• Exercise brief: Within the listing below, the lines to output run from the one containing "-- ==== Sys2Proof/Machine/Dispatch.lean" through the one containing "Sys2Proof.Machine.execRead16 addr s"; copy them exactly and nothing else.

== Segment start ==

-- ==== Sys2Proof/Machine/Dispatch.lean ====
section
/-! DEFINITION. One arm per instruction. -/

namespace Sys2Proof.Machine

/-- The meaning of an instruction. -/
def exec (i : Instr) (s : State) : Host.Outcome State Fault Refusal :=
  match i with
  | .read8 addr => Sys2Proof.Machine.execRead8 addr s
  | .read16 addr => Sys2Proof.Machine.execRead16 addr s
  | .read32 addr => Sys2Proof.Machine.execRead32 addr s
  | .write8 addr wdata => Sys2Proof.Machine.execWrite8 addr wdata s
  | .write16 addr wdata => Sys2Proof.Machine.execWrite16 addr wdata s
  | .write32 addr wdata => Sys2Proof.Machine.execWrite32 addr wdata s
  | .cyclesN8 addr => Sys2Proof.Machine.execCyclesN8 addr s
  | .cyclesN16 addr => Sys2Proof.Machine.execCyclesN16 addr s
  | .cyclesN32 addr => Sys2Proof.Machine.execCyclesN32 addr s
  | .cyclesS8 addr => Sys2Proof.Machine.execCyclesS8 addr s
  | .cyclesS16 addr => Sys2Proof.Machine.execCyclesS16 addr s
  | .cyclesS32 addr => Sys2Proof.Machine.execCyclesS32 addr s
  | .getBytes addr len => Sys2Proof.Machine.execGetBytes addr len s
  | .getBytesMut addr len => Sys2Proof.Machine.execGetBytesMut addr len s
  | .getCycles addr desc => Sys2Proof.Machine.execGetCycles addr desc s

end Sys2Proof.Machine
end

== Segment end ==
== Segment start ==

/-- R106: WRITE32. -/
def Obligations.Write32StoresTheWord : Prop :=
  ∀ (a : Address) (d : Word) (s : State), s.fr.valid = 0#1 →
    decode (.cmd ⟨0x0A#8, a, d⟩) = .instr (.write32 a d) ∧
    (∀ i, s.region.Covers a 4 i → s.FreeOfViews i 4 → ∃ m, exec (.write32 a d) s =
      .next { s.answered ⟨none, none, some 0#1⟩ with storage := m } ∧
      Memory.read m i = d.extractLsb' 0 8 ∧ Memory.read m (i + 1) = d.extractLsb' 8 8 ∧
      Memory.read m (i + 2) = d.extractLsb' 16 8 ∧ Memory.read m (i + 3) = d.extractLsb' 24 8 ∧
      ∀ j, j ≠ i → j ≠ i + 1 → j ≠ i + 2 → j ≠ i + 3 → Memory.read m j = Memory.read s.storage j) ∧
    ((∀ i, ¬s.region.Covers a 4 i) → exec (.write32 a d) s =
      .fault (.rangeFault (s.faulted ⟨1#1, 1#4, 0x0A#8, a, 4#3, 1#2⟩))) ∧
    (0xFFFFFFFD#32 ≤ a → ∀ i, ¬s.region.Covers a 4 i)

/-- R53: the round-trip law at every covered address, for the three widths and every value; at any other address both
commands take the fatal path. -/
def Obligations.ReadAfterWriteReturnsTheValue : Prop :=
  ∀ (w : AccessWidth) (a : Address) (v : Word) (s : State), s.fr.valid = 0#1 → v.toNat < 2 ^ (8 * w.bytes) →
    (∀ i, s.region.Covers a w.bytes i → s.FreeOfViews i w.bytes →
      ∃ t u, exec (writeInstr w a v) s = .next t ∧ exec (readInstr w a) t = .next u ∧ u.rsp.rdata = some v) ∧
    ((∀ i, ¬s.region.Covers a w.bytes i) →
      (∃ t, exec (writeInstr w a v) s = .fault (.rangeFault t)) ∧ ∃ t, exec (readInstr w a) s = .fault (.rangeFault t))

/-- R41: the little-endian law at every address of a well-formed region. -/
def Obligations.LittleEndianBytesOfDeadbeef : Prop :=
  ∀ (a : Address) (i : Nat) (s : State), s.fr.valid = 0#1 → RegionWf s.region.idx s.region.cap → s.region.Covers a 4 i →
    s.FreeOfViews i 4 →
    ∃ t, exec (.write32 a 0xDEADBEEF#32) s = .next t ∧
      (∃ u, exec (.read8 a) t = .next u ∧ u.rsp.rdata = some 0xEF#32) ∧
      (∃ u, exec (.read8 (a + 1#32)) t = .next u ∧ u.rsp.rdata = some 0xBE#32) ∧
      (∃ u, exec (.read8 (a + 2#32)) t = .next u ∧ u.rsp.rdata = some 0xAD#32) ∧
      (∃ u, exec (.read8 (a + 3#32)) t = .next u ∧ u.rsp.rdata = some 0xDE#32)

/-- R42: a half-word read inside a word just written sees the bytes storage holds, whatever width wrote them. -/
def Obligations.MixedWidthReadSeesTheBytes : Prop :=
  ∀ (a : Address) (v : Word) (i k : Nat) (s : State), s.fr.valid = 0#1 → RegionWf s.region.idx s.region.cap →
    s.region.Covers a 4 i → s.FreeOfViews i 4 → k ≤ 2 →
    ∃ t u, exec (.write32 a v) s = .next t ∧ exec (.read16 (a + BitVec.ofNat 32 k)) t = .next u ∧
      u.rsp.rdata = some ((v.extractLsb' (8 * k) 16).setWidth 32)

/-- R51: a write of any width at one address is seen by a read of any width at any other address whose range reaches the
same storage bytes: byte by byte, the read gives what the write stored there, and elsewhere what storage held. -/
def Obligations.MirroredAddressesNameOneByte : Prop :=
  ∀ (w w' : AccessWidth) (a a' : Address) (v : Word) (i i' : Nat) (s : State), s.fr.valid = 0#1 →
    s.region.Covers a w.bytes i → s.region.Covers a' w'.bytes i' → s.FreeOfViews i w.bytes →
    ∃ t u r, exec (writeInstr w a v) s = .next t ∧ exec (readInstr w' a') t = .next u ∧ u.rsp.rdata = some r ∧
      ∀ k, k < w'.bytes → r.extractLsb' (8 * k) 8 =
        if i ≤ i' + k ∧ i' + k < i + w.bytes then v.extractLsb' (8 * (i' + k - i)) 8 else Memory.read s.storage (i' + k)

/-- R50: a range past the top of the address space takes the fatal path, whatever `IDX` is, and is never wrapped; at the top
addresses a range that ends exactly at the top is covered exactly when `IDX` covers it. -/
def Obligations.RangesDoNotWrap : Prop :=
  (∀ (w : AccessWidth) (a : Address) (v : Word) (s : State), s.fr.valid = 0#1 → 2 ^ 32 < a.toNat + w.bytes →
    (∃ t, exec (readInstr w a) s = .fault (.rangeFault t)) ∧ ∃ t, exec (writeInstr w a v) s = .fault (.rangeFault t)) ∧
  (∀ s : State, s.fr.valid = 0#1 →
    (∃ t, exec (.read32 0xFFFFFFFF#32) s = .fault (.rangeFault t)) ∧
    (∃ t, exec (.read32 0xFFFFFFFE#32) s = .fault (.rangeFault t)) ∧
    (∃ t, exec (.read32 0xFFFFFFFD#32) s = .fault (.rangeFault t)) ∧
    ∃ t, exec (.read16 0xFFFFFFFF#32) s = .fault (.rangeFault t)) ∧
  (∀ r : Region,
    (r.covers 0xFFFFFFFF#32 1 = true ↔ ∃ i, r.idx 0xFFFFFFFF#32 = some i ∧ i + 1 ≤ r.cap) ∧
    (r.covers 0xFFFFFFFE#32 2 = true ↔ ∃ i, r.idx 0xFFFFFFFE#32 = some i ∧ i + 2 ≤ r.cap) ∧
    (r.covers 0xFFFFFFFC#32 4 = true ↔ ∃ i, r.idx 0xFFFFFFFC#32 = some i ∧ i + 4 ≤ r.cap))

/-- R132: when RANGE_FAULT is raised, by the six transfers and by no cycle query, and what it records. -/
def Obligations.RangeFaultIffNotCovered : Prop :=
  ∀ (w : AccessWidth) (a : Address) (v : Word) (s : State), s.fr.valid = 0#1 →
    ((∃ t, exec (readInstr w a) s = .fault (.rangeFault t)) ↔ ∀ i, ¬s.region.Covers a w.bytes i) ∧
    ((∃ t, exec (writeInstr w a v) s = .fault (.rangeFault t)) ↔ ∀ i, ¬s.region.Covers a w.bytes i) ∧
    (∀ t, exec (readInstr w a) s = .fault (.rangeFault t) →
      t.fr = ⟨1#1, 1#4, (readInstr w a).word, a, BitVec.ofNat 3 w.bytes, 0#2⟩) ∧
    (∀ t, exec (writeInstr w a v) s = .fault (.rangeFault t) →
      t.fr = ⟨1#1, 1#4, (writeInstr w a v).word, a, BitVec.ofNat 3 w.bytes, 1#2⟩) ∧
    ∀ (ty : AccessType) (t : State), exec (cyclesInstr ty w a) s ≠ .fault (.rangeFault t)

== Segment end ==

• Expected answer:
-- ==== Sys2Proof/Machine/Dispatch.lean ====
section
/-! DEFINITION. One arm per instruction. -/

namespace Sys2Proof.Machine

/-- The meaning of an instruction. -/
def exec (i : Instr) (s : State) : Host.Outcome State Fault Refusal :=
  match i with
  | .read8 addr => Sys2Proof.Machine.execRead8 addr s
  | .read16 addr => Sys2Proof.Machine.execRead16 addr s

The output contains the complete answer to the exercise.